Segment Start: Supplied material

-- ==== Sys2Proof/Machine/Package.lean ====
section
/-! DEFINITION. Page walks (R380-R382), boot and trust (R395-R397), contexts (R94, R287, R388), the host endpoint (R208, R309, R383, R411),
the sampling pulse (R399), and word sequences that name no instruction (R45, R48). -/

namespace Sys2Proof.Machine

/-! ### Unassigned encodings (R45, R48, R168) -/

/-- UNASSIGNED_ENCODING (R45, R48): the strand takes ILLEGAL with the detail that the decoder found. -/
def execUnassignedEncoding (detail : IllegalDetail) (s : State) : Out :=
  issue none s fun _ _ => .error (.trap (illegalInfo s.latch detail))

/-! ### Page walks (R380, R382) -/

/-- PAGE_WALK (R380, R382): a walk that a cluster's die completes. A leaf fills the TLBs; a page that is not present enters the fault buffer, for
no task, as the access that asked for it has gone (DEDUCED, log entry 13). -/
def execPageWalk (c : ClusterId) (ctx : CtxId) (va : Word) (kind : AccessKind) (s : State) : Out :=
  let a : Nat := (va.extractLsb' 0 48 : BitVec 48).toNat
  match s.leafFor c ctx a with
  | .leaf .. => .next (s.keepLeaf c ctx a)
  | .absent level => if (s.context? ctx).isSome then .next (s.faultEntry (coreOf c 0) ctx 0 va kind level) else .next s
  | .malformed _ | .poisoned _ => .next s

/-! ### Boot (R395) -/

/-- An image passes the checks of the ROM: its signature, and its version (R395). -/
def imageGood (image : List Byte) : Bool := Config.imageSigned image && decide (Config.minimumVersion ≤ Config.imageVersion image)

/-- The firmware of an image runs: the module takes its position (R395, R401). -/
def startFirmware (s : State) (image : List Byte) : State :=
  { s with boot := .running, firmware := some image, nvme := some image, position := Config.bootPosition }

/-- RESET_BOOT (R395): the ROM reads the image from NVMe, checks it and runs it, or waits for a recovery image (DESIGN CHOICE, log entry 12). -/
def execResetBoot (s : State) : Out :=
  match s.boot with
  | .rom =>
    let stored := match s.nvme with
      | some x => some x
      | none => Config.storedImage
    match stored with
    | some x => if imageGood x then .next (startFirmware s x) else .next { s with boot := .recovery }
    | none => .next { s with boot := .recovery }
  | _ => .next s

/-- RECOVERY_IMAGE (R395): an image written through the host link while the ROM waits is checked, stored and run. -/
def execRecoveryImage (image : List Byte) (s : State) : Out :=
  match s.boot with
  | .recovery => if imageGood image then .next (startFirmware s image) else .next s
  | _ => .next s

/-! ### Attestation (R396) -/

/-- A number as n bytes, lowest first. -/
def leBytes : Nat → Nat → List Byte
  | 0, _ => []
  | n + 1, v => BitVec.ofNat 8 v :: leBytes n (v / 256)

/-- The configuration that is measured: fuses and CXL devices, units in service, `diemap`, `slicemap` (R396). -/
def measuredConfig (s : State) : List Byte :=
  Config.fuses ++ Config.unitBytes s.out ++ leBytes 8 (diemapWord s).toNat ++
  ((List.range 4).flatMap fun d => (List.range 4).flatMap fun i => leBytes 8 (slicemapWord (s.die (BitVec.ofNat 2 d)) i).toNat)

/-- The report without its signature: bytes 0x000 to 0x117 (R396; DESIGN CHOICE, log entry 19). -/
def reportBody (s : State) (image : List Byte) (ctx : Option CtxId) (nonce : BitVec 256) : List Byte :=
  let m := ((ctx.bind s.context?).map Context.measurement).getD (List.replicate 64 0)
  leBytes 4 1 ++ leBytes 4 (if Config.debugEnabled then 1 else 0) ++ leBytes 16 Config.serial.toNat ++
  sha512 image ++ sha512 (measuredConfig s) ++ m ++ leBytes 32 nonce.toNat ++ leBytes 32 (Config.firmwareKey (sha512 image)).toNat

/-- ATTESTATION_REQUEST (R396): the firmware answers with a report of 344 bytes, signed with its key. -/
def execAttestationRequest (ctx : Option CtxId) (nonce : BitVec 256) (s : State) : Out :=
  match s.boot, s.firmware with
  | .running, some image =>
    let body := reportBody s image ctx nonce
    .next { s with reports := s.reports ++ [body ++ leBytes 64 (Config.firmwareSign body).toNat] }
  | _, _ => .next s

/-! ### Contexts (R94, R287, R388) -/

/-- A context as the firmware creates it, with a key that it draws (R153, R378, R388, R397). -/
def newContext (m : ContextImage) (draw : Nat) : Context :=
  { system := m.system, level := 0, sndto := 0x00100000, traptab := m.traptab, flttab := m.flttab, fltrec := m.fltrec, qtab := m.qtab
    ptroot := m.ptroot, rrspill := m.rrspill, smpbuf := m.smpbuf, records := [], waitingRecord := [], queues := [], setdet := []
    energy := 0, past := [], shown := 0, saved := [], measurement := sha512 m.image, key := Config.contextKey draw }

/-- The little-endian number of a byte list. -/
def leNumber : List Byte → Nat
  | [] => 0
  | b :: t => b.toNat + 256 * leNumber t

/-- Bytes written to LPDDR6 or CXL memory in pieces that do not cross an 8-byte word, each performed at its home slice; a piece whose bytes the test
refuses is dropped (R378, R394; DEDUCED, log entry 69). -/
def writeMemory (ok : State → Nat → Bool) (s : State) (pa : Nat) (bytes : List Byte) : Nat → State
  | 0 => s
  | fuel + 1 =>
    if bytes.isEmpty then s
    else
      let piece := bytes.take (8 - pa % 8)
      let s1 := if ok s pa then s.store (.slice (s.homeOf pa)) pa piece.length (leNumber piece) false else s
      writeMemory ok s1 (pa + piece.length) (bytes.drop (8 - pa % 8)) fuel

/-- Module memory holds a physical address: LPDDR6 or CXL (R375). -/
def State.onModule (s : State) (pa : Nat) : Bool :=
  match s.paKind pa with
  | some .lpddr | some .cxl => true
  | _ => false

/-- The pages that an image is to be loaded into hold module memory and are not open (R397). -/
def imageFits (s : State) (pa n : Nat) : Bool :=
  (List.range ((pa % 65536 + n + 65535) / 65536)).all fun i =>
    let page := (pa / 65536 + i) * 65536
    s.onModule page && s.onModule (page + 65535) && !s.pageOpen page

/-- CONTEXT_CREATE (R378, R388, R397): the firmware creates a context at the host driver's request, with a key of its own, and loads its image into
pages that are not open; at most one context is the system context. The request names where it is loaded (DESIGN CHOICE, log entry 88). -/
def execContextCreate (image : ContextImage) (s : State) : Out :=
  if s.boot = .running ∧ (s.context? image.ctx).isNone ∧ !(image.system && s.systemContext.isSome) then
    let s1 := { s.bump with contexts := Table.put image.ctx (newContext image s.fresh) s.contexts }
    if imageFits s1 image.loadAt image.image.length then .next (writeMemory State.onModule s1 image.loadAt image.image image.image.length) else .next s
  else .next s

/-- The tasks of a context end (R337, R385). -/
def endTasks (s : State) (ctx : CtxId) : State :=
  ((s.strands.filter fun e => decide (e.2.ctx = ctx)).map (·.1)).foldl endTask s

Segment End: Supplied material

Using the data above, reproduce exactly the lines between those holding "leBytes 4 1" and "let body := reportBody s image ctx nonce", inclusive, and no others.

> **Exercise answer**
  leBytes 4 1 ++ leBytes 4 (if Config.debugEnabled then 1 else 0) ++ leBytes 16 Config.serial.toNat ++
  sha512 image ++ sha512 (measuredConfig s) ++ m ++ leBytes 32 nonce.toNat ++ leBytes 32 (Config.firmwareKey (sha512 image)).toNat

/-- ATTESTATION_REQUEST (R396): the firmware answers with a report of 344 bytes, signed with its key. -/
def execAttestationRequest (ctx : Option CtxId) (nonce : BitVec 256) (s : State) : Out :=
  match s.boot, s.firmware with
  | .running, some image =>
    let body := reportBody s image ctx nonce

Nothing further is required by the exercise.